(Source data)
----------------------------------------

/-- What a command other than CLR_ERR can do to the flags: it is discarded with OVR set, it raises an error, or it
leaves ERR and OVR alone (R96, R290). -/
def FlagOutcome (s t : State) : Prop :=
  t = discardBusy s ∨ (∃ e w, t = raise e w s) ∨ (t.err = s.err ∧ t.ovr = s.ovr)

theorem commandGate_flagOutcome {w : BitVec 32} {n : Bool} {f : State → State} {s : State}
    (hf : FlagOutcome s (f s)) : FlagOutcome s (commandGate w n f s) := by
  obtain ⟨-, h⟩ | ⟨-, -, h⟩ | ⟨-, -, -, -, h⟩ | ⟨-, -, -, h⟩ := commandGate_cases w n f s <;> rw [h]
  · exact .inl rfl
  · exact .inr (.inr ⟨rfl, rfl⟩)
  · exact .inr (.inl ⟨_, _, rfl⟩)
  · exact hf

theorem performInit_flagOutcome (d k : BitVec 8) (s : State) : FlagOutcome s (performInit d k s) := by
  unfold performInit
  split_ifs
  · exact .inr (.inl ⟨_, _, rfl⟩)
  · exact .inr (.inl ⟨_, _, rfl⟩)
  · exact .inr (.inl ⟨_, _, rfl⟩)
  · exact .inr (.inr ⟨rfl, rfl⟩)

theorem performSetDlen_flagOutcome (n : BitVec 8) (s : State) : FlagOutcome s (performSetDlen n s) := by
  unfold performSetDlen
  split_ifs
  · exact .inr (.inl ⟨_, _, rfl⟩)
  · exact .inr (.inr ⟨rfl, rfl⟩)

theorem exec_command_flagOutcome {i : Instr} {s t : State} (hi : isCommand i = true) (hclr : i ≠ .clrErr)
    (h : exec i s = .next t) : FlagOutcome s t := by
  cases i with
  | init d k => cases h; exact commandGate_flagOutcome (performInit_flagOutcome d k s)
  | setDlen n => cases h; exact commandGate_flagOutcome (performSetDlen_flagOutcome n s)
  | setSalt | setPers | hash => cases h; exact commandGate_flagOutcome (.inr (.inr ⟨rfl, rfl⟩))
  | clrErr => exact absurd rfl hclr
  | idle | start | check | load | vinit | mix | fold | next | out => cases hi

theorem illegalCommand_flagOutcome (w : BitVec 32) (s : State) : FlagOutcome s (illegalCommand w s) :=
  commandGate_flagOutcome (.inr (.inl ⟨_, _, rfl⟩))

/-- None of these outcomes clears OVR. -/
theorem FlagOutcome.ovr {s t : State} (h : FlagOutcome s t) (hovr : s.ovr = true) : t.ovr = true := by
  obtain rfl | ⟨e, w, rfl⟩ | ⟨-, hsame⟩ := h
  · exact discardBusy_ovr s
  · rw [raise_ovr, hovr]
  · rw [hsame, hovr]

/-- R290: ERR becomes 1 by the error entry only. -/
theorem FlagOutcome.raises {s t : State} (h : FlagOutcome s t) (hs : s.err = false) (ht : t.err = true) :
    ∃ e w, t = raise e w s := by
  obtain rfl | hraise | ⟨hsame, -⟩ := h
  · rw [discardBusy_err, hs] at ht
    cases ht
  · exact hraise
  · rw [hsame, hs] at ht
    cases ht

/-! ## What a command leaves alone -/

/-- R256, R96: HASH is accepted and starts the call, or keeps to the frame of the other commands. -/
theorem exec_hash_cases {s t : State} (h : exec .hash s = .next t) : t = performHash s ∨ SameOutsideCommand s t := by
  cases h
  obtain ⟨-, h⟩ | ⟨-, -, h⟩ | ⟨-, -, -, -, h⟩ | ⟨-, -, -, h⟩ := commandGate_cases _ true performHash s <;> rw [h]
  · exact .inr rfl
  · exact .inr rfl
  · exact .inr rfl
  · exact .inl rfl

/-- R259: a command starts a call or keeps to the configuration, the flags and the error registers. -/
theorem exec_command_cases {i : Instr} {s t : State} (hi : isCommand i = true) (h : exec i s = .next t) :
    (i = .hash ∧ t = performHash s) ∨ SameOutsideCommand s t := by
  by_cases hhash : i = .hash
  · subst hhash
    exact (exec_hash_cases h).imp_left fun ht => ⟨rfl, ht⟩
  · exact .inr (exec_command_frame hi hhash h)

theorem exec_command_dataRegisters {i : Instr} {s t : State} (hi : isCommand i = true) (h : exec i s = .next t) :
    SameDataRegisters t s := by
  obtain ⟨-, rfl⟩ | hframe := exec_command_cases hi h
  · simp [SameDataRegisters]
  · rw [hframe]
    simp [SameDataRegisters]

/-- R290, R257: a command that turns ERR on is the error entry; CLR_ERR turns it off. -/
theorem exec_command_raises {i : Instr} {s t : State} (hi : isCommand i = true) (h : exec i s = .next t)
    (hs : s.err = false) (ht : t.err = true) : ∃ e w, t = raise e w s := by
  by_cases hclr : i = .clrErr
  · subst hclr
    cases hb : s.busy with
    | true =>
      rw [exec_command_busy hi hb] at h
      cases h
      cases hs.symm.trans ht
    | false =>
      rw [exec_clrErr_idle hb] at h
      cases h
      cases ht
  · exact (exec_command_flagOutcome hi hclr h).raises hs ht

/-- Settles O29: the frames of the commands, of the result and of memory, and the error entry's own registers. -/
theorem commandFrame : Obligations.CommandFrame := by
  intro i s t hi h
  obtain ⟨hdigest, houtLen⟩ := exec_command_result hi h
  refine ⟨exec_command_dataRegisters hi h, fun hhash => ?_, hdigest, houtLen, engineNeverWritesMemory i s t h,
    fun hs ht => ?_⟩
  · rw [exec_command_frame hi hhash h]
    exact ⟨rfl, rfl⟩
  · obtain ⟨e, w, rfl⟩ := exec_command_raises hi h hs ht
    rfl

/-! ## The host's writes -/

/-- The five staging registers of two states are equal (R39). -/
abbrev SameStaging (s t : State) : Prop :=
  t.saltIn0 = s.saltIn0 ∧ t.saltIn1 = s.saltIn1 ∧ t.persIn0 = s.persIn0 ∧ t.persIn1 = s.persIn1 ∧ t.msgLen = s.msgLen

/-- R259: no command writes a staging register. -/
theorem exec_command_staging {i : Instr} {s t : State} (hi : isCommand i = true) (h : exec i s = .next t) :
    SameStaging s t := by
  obtain ⟨-, rfl⟩ | hframe := exec_command_cases hi h
  · exact ⟨rfl, rfl, rfl, rfl, rfl⟩
  · rw [hframe]
    exact ⟨rfl, rfl, rfl, rfl, rfl⟩

/-- R258, R250: no sequencer step, OUT included, writes a staging register or OVR. -/
theorem exec_sequencer_staging_ovr {i : Instr} {s t : State} (hi : isCommand i = false) (h : exec i s = .next t) :
    SameStaging s t ∧ t.ovr = s.ovr := by
  by_cases hout : i = .out
  · subst hout
    cases h
    exact ⟨⟨rfl, rfl, rfl, rfl, rfl⟩, rfl⟩
  · rw [sequencerStep_frame hi hout h]
    exact ⟨⟨rfl, rfl, rfl, rfl, rfl⟩, rfl⟩

/-- Settles O12: a write of 64 bits fits a staging register and is stored; commands and sequencer steps have their
frames. -/
theorem stagingWritesStore : Obligations.StagingWritesStore := by
  refine ⟨fun s v hb => ?_, fun i s t h => ?_⟩
  · have hidle : ¬ (afterTurn s).busy = true := Bool.eq_false_iff.mp hb
    have stores : ∀ {reg t}, reg ≠ 0 → regWidth reg = 64 → writeRegister reg v (afterTurn s) = t →
        nextTurn s = .write reg v → step s = .next t := fun hreg hwidth ht hturn =>
      (step_of_write hturn hreg (by rw [hwidth]; exact v.isLt)).trans (congrArg Host.Outcome.next ht)
    exact ⟨stores (by decide) rfl (if_neg hidle), stores (by decide) rfl (if_neg hidle),
      stores (by decide) rfl (if_neg hidle), stores (by decide) rfl (if_neg hidle),
      stores (by decide) rfl (if_neg hidle)⟩
  · cases hi : isCommand i with
    | true => exact exec_command_staging hi h
    | false => exact (exec_sequencer_staging_ovr hi h).1

/-- R95, R286: a write to CMD of a word that does not decode. -/
theorem step_of_illegalCommand {s : State} {w : BitVec 32} {e : DecodeError} (hturn : WritesCommand s w)
    (hd : decodeCommand w = .error e) : step s = .next (illegalCommand w (afterTurn s)) :=
  step_of_ends (by
    rw [hturn, fetchTurn, fetchWrite_fits 0 _ _ (commandValue_fits w), if_pos rfl,
      BitVec.setWidth_setWidth_of_le w (by decide), BitVec.setWidth_eq, hd])

/-- R250: with BUSY = 1 every HostWrite of a value that fits, to CMD or elsewhere, is discarded. -/
theorem step_of_write_busy {s : State} {reg : Nat} {v : BitVec 64} (hb : s.busy = true)
    (hturn : nextTurn s = .write reg v) (hfits : v.toNat < 2 ^ regWidth reg) :
    step s = .next (discardBusy (afterTurn s)) := by
  have hb' : (afterTurn s).busy = true := hb
  by_cases hreg : reg = 0
  · subst hreg
    obtain ⟨w, rfl⟩ := command_value v hfits
    cases hd : decodeCommand w with
    | ok i => rw [step_of_command hturn hd, exec_command_busy (isCommand_of_decodeCommand hd) hb']
    | error e => rw [step_of_illegalCommand hturn hd, illegalCommand_busy w hb']
  · rw [step_of_write hturn hreg hfits, writeRegister_busy reg v hb']

/-- R92: a read turn hands the register's contents to the host. -/
theorem step_of_read {s : State} {reg : Nat} (hturn : nextTurn s = .read reg) :
    step s = .next (hostRead reg (afterTurn s)) :=
  step_of_ends (by rw [hturn]; rfl)

/-- R94: the only word of CLR_ERR. -/
theorem clrErr_word {w : BitVec 32} (h : decodeCommand w = .ok .clrErr) : w = 0x00000006#32 :=
  (Encoded.command.inj (encode_of_decodeCommand h)).symm

/-- R250: no write to another register than CMD clears OVR. -/
theorem writeRegister_ovr (reg : Nat) (v : BitVec 64) {s : State} (hovr : s.ovr = true) :
    (writeRegister reg v s).ovr = true := by
  cases hb : s.busy with
  | true => rw [writeRegister_busy reg v hb, discardBusy_ovr]
  | false =>
    obtain ⟨a, b, c, d, l, h⟩ := writeRegister_frame reg v hb
    rw [h]
    exact hovr

/-- R250, R257: a command clears OVR only as a CLR_ERR with BUSY = 0. -/
theorem exec_command_ovr {i : Instr} {s t : State} (hi : isCommand i = true) (h : exec i s = .next t)
    (hclr : ¬ (i = .clrErr ∧ s.busy = false)) (hovr : s.ovr = true) : t.ovr = true := by
  cases hb : s.busy with
  | true =>
    rw [exec_command_busy hi hb] at h
    cases h
    exact discardBusy_ovr s
  | false => exact (exec_command_flagOutcome hi (fun hi' => hclr ⟨hi', hb⟩) h).ovr hovr

/-- R250: OVR stays set until CLR_ERR is performed or Reset. -/
theorem step_ovr {s t : State} (hovr : s.ovr = true) (h : step s = .next t) (hreset : nextTurn s ≠ .reset)
    (hclr : ¬ ClearsError s) : t.ovr = true := by
  obtain ⟨i, -, hd, hx⟩ | ⟨w, i, hw, hd, hx⟩ | ⟨w, e, -, -, rfl⟩ | ⟨reg, v, -, -, -, rfl⟩ | ⟨reg, -, rfl⟩ |
    ⟨a, b, -, rfl⟩ | ⟨hr, -⟩ := step_cases h
  · exact (exec_sequencer_staging_ovr (not_isCommand_of_decodeSeq hd) hx).2.trans hovr
  · refine exec_command_ovr (s := afterTurn s) (isCommand_of_decodeCommand hd) hx ?_ hovr
    rintro ⟨rfl, hb⟩
    exact hclr ⟨hb, clrErr_word hd ▸ hw⟩
  · exact (illegalCommand_flagOutcome w (afterTurn s)).ovr hovr
  · exact writeRegister_ovr reg v (s := afterTurn s) hovr
  · exact hovr
  · exact hovr
  · exact absurd hr hreset

/-- Settles O11: the discard of a write, the read, and what each turn does to OVR. -/
theorem hostWritesWhileBusyAreDiscarded : Obligations.HostWritesWhileBusyAreDiscarded :=
  ⟨fun _ _ _ hb hturn hfits => step_of_write_busy hb hturn hfits, fun _ _ hturn => step_of_read hturn,
    fun _ _ hovr h hreset hclr => step_ovr hovr h hreset hclr⟩

end Sys2Proof.Proofs.HostCommandRules

/-! PROOFS of the exception family (60_exceptions.md): how an error is entered, which turns can touch the error registers, how
the first error is kept, and that a sound state has a next state at every turn; the obligations among them. -/

namespace Sys2Proof.Proofs.ExceptionRules

open Sys2Proof.Machine Sys2Proof.Laws Sys2Proof.Proofs.StateRules Sys2Proof.Proofs.MemoryRules
open Sys2Proof.Proofs.EncodingRules Sys2Proof.Proofs.DriverRules Sys2Proof.Proofs.HostCommandRules

/-! ## The error entry -/

/-- R95: a word that matches no row of R94 does not decode. -/
theorem decodeCommand_of_not_legal {w : BitVec 32} (h : ¬ LegalCommandWord w) : ∃ e, decodeCommand w = .error e := by
  cases hd : decodeCommand w with
  | ok i => exact absurd ((legalCommandWordsMatchARow w).mp ⟨i, hd⟩) h
  | error e => exact ⟨e, rfl⟩

/-- R286: an accepting engine raises IllegalCommand for a word that is no command. -/
theorem illegalCommand_accepting (w : BitVec 32) {s : State} (h : Accepting s) :
    illegalCommand w s = raise .illegalCommand w s :=
  commandGate_accepting w _ h nofun

/-- Settles O8: an accepting engine performs what an illegal word asks for, the error entry. -/
theorem illegalWordRaisesIllegalCommand : Obligations.IllegalWordRaisesIllegalCommand := by
  intro s w haccepting hturn hw
  obtain ⟨e, hd⟩ := decodeCommand_of_not_legal hw
  rw [step_of_illegalCommand hturn hd, illegalCommand_accepting (s := afterTurn s) w haccepting]
  rfl

/-- R96 (case 3): an accepting engine with CFG = 0 turns away a command that needs a configuration. -/
theorem commandGate_unconfigured (w : BitVec 32) (f : State → State) {s : State} (h : Accepting s)
    (hc : s.cfg = false) : commandGate w true f s = raise .notConfigured w s := by
  obtain ⟨hb, he⟩ := h
  simp [commandGate, hb, he, hc]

----------------------------------------

WORK REQUEST – Look above for the line holding "intro i s t hi h" and the line holding "SameStaging s t ∧ t.ovr = s.ovr := by", then output exactly those two lines and every line between them, nothing more.

RESULT FOR THIS EXERCISE –
  intro i s t hi h
  obtain ⟨hdigest, houtLen⟩ := exec_command_result hi h
  refine ⟨exec_command_dataRegisters hi h, fun hhash => ?_, hdigest, houtLen, engineNeverWritesMemory i s t h,
    fun hs ht => ?_⟩
  · rw [exec_command_frame hi hhash h]
    exact ⟨rfl, rfl⟩
  · obtain ⟨e, w, rfl⟩ := exec_command_raises hi h hs ht
    rfl

/-! ## The host's writes -/

/-- The five staging registers of two states are equal (R39). -/
abbrev SameStaging (s t : State) : Prop :=
  t.saltIn0 = s.saltIn0 ∧ t.saltIn1 = s.saltIn1 ∧ t.persIn0 = s.persIn0 ∧ t.persIn1 = s.persIn1 ∧ t.msgLen = s.msgLen

/-- R259: no command writes a staging register. -/
theorem exec_command_staging {i : Instr} {s t : State} (hi : isCommand i = true) (h : exec i s = .next t) :
    SameStaging s t := by
  obtain ⟨-, rfl⟩ | hframe := exec_command_cases hi h
  · exact ⟨rfl, rfl, rfl, rfl, rfl⟩
  · rw [hframe]
    exact ⟨rfl, rfl, rfl, rfl, rfl⟩

/-- R258, R250: no sequencer step, OUT included, writes a staging register or OVR. -/
theorem exec_sequencer_staging_ovr {i : Instr} {s t : State} (hi : isCommand i = false) (h : exec i s = .next t) :
    SameStaging s t ∧ t.ovr = s.ovr := by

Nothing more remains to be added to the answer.